Unlike C# and JavaScript, Go imposes strict requirements on modules and file
structure.  As it is not possible to put a multi-package Go program into one
file, a whole directory structure is produced alongside the original `.dfy`
file.  For a Dafny source file `Example.dfy` which doesn't define any modules,
the structure will look like so:

  - `Example-go`: The top level, to which `GOPATH` is set in order to run the
    program.
    - `src`: All source files are placed here.
      - `Example.go`: A stub which calls the Main method in `module_/module_go`.
      - `module_/module_.go`: The main module.
      - `dafny/dafny.go`: The Dafny run-time library.
      - `System_/System_.go`: Additional definitions for built-in types.

Each Dafny module will be placed in a package named after the module, in a file
such as `Module/Module.go`.  If the module's name begins with an underscore
(such as in the `_module` and `_System` modules), the filename will move the
underscore to the end.  (Go ignores any file whose name starts with an
underscore.)

Anything declared outside of a module will end up in the default module, called
`_module`.

Predefined Types
----------------

| Dafny         | Go                |                                   |
| :------------ | :---------------- | :-------------------------------- |
| `bool`        | `bool`            |
| `int`         | `_dafny.Int`      | Immutable wrapper for `*big.Int`  |
| `bv`          | `_dafny.BV`       | Synonym of `_dafny.Int`           |
| `real`        | `_dafny.Real`     | Immutable wrapper for `*big.Real` |
| `char`        | `_dafny.Char` (`/unicodeChar:0`)<br> `_dafny.CodePoint` (`/unicodeChar:1`) | Defined as `rune`                 |
| `string`      | `_dafny.Seq`      |
| `object`      | `*interface{}`    |
| `array<X>`    | `*_dafny.Array`   |
| `A -> B`      | `func(A) B`       |
| `seq<X>`      | `_dafny.Seq`      |
| `set<X>`      | `_dafny.Set`      |
| `multiset<X>` | `_dafny.MultiSet` |
| `map<X, Y>`   | `_dafny.Map`      |

Here `big` refers to the Go built-in bignum library `"math/big"`.

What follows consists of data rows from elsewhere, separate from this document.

/-- The download: UPDATE_BEGIN of another image clears the state for it; UPDATE_BLOCK programs a block of STAGING, erasing its sector
first where that has not been done, sets its bit and changes no octet outside the sector; UPDATE_QUERY returns the bitmap;
UPDATE_VERIFY of a complete download starts its verification; in a save, on a transport that still runs, each answers SAVING and
changes nothing. Verification and trial: a verification that ends with outcome 0 writes a PENDING record, any other leaves the
journal as it was; an interrupted one starts again in a service mode; a trial that is healthy at its end is confirmed, with the
image's revoke mask burnt, and one that is not is reverted with outcome 2 and restarts with cause 0x07, as UPD_REVERT does with
outcome 4; UPD_CANCEL withdraws a pending image and clears the download. Each new record is appended to the journal in the flash.
Rules: R396, R397, R398, R409, R399, R400, R405, R406, R408. Model's choices: logs 3, 74, 133. -/
def Obligations.FirmwareUpdate : Prop :=
  (∀ (s : State) (f : ChpFrame) (k : Nat), chpPasses 0x0040 (some 4) false f k s → f.body.length = 52 → getLe f.body 0 4 % 4 = 0 →
    65536 ≤ getLe f.body 0 4 → getLe f.body 0 4 ≤ 16777216 → s.ureg.verifying = false → s.upd.journal.state ≠ 1 →
    getLe f.body 0 4 ≠ s.upd.length →
    ∃ t, exec (.updateBegin f) s = .next t ∧
      t.upd = { s.upd with length := getLe f.body 0 4, digest := BitVec.ofNat 384 (ofBe (slice f.body 4 48)), blocks := 0, sectors := 0, window := none } ∧
      t.ureg = { s.ureg with rewrites := 0 } ∧ answered f 0x0040 0 [0#8, 0#8, 0#8, 0#8] k t ∧
      { t with upd := s.upd, ureg := s.ureg, host := s.host, rcd := s.rcd, out := [] } = { s with out := [] }) ∧
  (∀ (s : State) (f : ChpFrame) (k : Nat), chpPasses 0x0041 (some 4) false f k s → 9 ≤ f.body.length → f.body.length ≤ 4104 →
    s.ureg.verifying = false → getLe f.body 0 4 % 4096 = 0 → getLe f.body 0 4 < s.upd.length →
    (f.body.drop 8).length = min 4096 (s.upd.length - getLe f.body 0 4) → crc32c (f.body.drop 8) = getLe f.body 4 4 →
    bit s.upd.blocks (getLe f.body 0 4 / 4096) = false → s.flash.wf = true →
    ∃ t, exec (.updateBlock f 0) s = .next t ∧
      t.upd = { s.upd with blocks := setBit s.upd.blocks (getLe f.body 0 4 / 4096)
                           sectors := if bit s.upd.sectors (getLe f.body 0 4 / 65536) = true then s.upd.sectors
                             else setBit s.upd.sectors (getLe f.body 0 4 / 65536) } ∧
      (bit s.upd.sectors (getLe f.body 0 4 / 65536) = false →
        t.flash.readN (0x2800000 + getLe f.body 0 4) (f.body.drop 8).length = f.body.drop 8) ∧
      (∀ a, a < 0x2800000 + getLe f.body 0 4 / 65536 * 65536 ∨ 0x2800000 + (getLe f.body 0 4 / 65536 + 1) * 65536 ≤ a →
        t.flash.read a = s.flash.read a) ∧ t.flash.wf = true ∧ answered f 0x0041 0 [0#8, 0#8, 0#8, 0#8, 0#8, 0#8, 0#8, 0#8] k t ∧
      { t with upd := s.upd, flash := s.flash, ureg := s.ureg, host := s.host, rcd := s.rcd, out := [] } = { s with out := [] }) ∧
  (∀ (s : State) (f : ChpFrame) (k : Nat), chpPasses 0x0042 (some 4) false f k s → f.body = [] →
    ∃ t, exec (.updateQuery f) s = .next t ∧
      answered f 0x0042 0 (leBytes 1 (if s.upd.length = 0 then 3 else 0) ++ [0#8] ++ leBytes 2 s.dlBlocks ++ leBytes 2 s.dlTotal ++
        [0#8, 0#8] ++ leBytes 512 s.upd.blocks) k t ∧ { t with host := s.host, out := [] } = { s with out := [] }) ∧
  (∀ (s : State) (f : ChpFrame) (k : Nat), chpPasses 0x0043 (some 4) false f k s → f.body.length = 4 → zeros f.body 2 2 = true →
    (getLe f.body 0 2 = 0 ∨ (60 ≤ getLe f.body 0 2 ∧ getLe f.body 0 2 ≤ 3600)) → s.dlComplete = true → s.upd.journal.state ≠ 4 →
    bit s.pair.peer 18 = false → s.ureg.verifying = false →
    ∃ t, exec (.updateVerify f) s = .next t ∧ t.ureg = { s.ureg with verifying := true, verify := some f } ∧
      t.upd = { s.upd with window := some (if getLe f.body 0 2 = 0 then 600 else getLe f.body 0 2) } ∧ waiting f k t ∧
      { t with upd := s.upd, ureg := s.ureg, host := s.host } = { s with out := [] }) ∧
  (∀ (s : State) (f : ChpFrame) (k : Nat), s.sys.saving = true → chpPasses 0x0040 (some 4) false f k { s with sys.saving := false } →
    f.body.length = 52 →
    ∃ t, exec (.updateBegin f) s = .next t ∧ answered f 0x0040 0 (padTo 4 [0x0F#8]) k t ∧
      { t with host := s.host, out := [] } = { s with out := [] }) ∧
  (∀ (s : State) (f : ChpFrame) (k : Nat), s.sys.saving = true → chpPasses 0x0041 (some 4) false f k { s with sys.saving := false } →
    9 ≤ f.body.length → f.body.length ≤ 4104 →
    ∃ t, exec (.updateBlock f 0) s = .next t ∧ answered f 0x0041 0 (padTo 8 [0x0F#8]) k t ∧
      { t with host := s.host, out := [] } = { s with out := [] }) ∧
  (∀ (s : State) (f : ChpFrame) (k : Nat), s.sys.saving = true → chpPasses 0x0042 (some 4) false f k { s with sys.saving := false } →
    f.body = [] →
    ∃ t, exec (.updateQuery f) s = .next t ∧ answered f 0x0042 0 (padTo 520 [0x0F#8]) k t ∧
      { t with host := s.host, out := [] } = { s with out := [] }) ∧
  (∀ (s : State) (f : ChpFrame) (k : Nat), s.sys.saving = true → chpPasses 0x0043 (some 4) false f k { s with sys.saving := false } →
    f.body.length = 4 → zeros f.body 2 2 = true →
    ∃ t, exec (.updateVerify f) s = .next t ∧ answered f 0x0043 0 (padTo 4 [0x0F#8]) k t ∧
      { t with host := s.host, out := [] } = { s with out := [] }) ∧
  (∀ s : State, s.ureg.verifying = true → s.sys.saving = false → s.ureg.verify = none →
    ∃ t, exec .verifyComplete s = .next t ∧ t.ureg.verifying = false ∧ t.upd.window = none ∧ t.upd.blocks = s.upd.blocks ∧
      (if s.verifyOutcome = 0 then
        t.upd.journal = { s.upd.journal with state := 1, starts := 0, window := s.upd.window.getD 600, cursor := 0, length := s.upd.length
                                             digest := s.upd.digest, sequence := (s.upd.journal.sequence + 1) % 2 ^ 32
                                             active := Config.sha384 (s.fwImage fwActive) } ∧
        t.flash = s.flash.journalAppend t.upd.journal
      else t.upd.journal = s.upd.journal ∧ t.flash = s.flash ∧ t.ureg.events = s.ureg.events ||| 2#32) ∧
      { t with upd := s.upd, ureg := s.ureg, flash := s.flash, rcd := s.rcd } = { s with out := [] }) ∧
  (∀ s : State, s.inService = true → s.upd.window.isSome = true → s.ureg.verifying = false →
    exec .verifyRestart s = .next { s with out := [], ureg.verifying := true, ureg.verify := none }) ∧
  (∀ (s : State) (n : Nat), s.upd.journal.state = 4 → s.ureg.opened = some n → s.sys.saving = false →
    (s.atLeast s.trialEnd).trialHealthy = true →
    ∃ t, exec .trialConfirm s = .next t ∧ t.upd.journal.state = 0 ∧ t.upd.journal.outcome = 1 ∧
      t.keys.fuse.vendorRevoked = s.keys.fuse.vendorRevoked ||| getLe (s.fwHead fwActive) 22 1 % 16 ∧ t.ureg.opened = none ∧
      t.ureg.startedTrial = false ∧ t.flash = s.flash.journalAppend t.upd.journal ∧
      { t with flash := s.flash, upd.journal := s.upd.journal, keys.fuse.vendorRevoked := s.keys.fuse.vendorRevoked, ureg := s.ureg, time.frc := s.time.frc,
               rcd := s.rcd } = { s with out := [] }) ∧
  (∀ s : State, s.upd.journal.state = 4 → s.inService = true → s.sys.saving = false → (s.atLeast s.trialEnd).trialHealthy = false →
    ∃ t, exec .trialExpired s = .next t ∧ t.upd.journal.state = 5 ∧ t.upd.journal.outcome = 2 ∧ t.sys.mode = .start ∧ t.sys.cause = 7 ∧
      t.pair.claim = false ∧ t.keys = s.keys ∧ t.flash = s.flash.journalAppend t.upd.journal ∧ t.upd.blocks = s.upd.blocks ∧ t.pending = s.pending) ∧
  (∀ s : State, s.upd.journal.state = 4 → s.powered = true → s.sys.saving = false →
    ∃ t, exec .updRevert s = .next t ∧ t.upd.journal.state = 5 ∧ t.upd.journal.outcome = 4 ∧ t.sys.mode = .start ∧ t.sys.cause = 7 ∧
      t.pair.claim = false ∧ t.keys = s.keys ∧ t.flash = s.flash.journalAppend t.upd.journal ∧ t.upd.blocks = s.upd.blocks ∧ t.pending = s.pending) ∧
  (∀ s : State, s.upd.journal.state ≠ 4 → exec .updRevert s = .next { s with out := [] }) ∧
  (∀ s : State, s.upd.journal.state = 1 → s.powered = true → s.sys.saving = false →
    ∃ t, exec .updCancel s = .next t ∧ t.upd.journal.state = 0 ∧ t.upd.journal.outcome = 0 ∧ t.upd.length = 0 ∧ t.upd.blocks = 0 ∧
      t.upd.sectors = 0 ∧ t.upd.window = none ∧
      t.flash = s.flash.journalAppend t.upd.journal ∧ { t with upd := s.upd, flash := s.flash } = { s with out := [] })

Note that nullable Dafny types (`object` and `array<X>`) are modelled as pointer
types in Go so that they have the distinguished value `nil` (to which `null`
translates). In Go, each pointer type has its own `nil` value; that is, `nil`
is typed to a specific pointer type (see also discussion of `nil` in the
section on [Traits](#traits) below).

Classes
-------

Instance members of classes are described in docs/Compilation/ReferenceTypes.md.

Basic class functionality is mapped onto Go structs.  An instance field becomes
a field in the struct, and an instance method becomes a method of that struct.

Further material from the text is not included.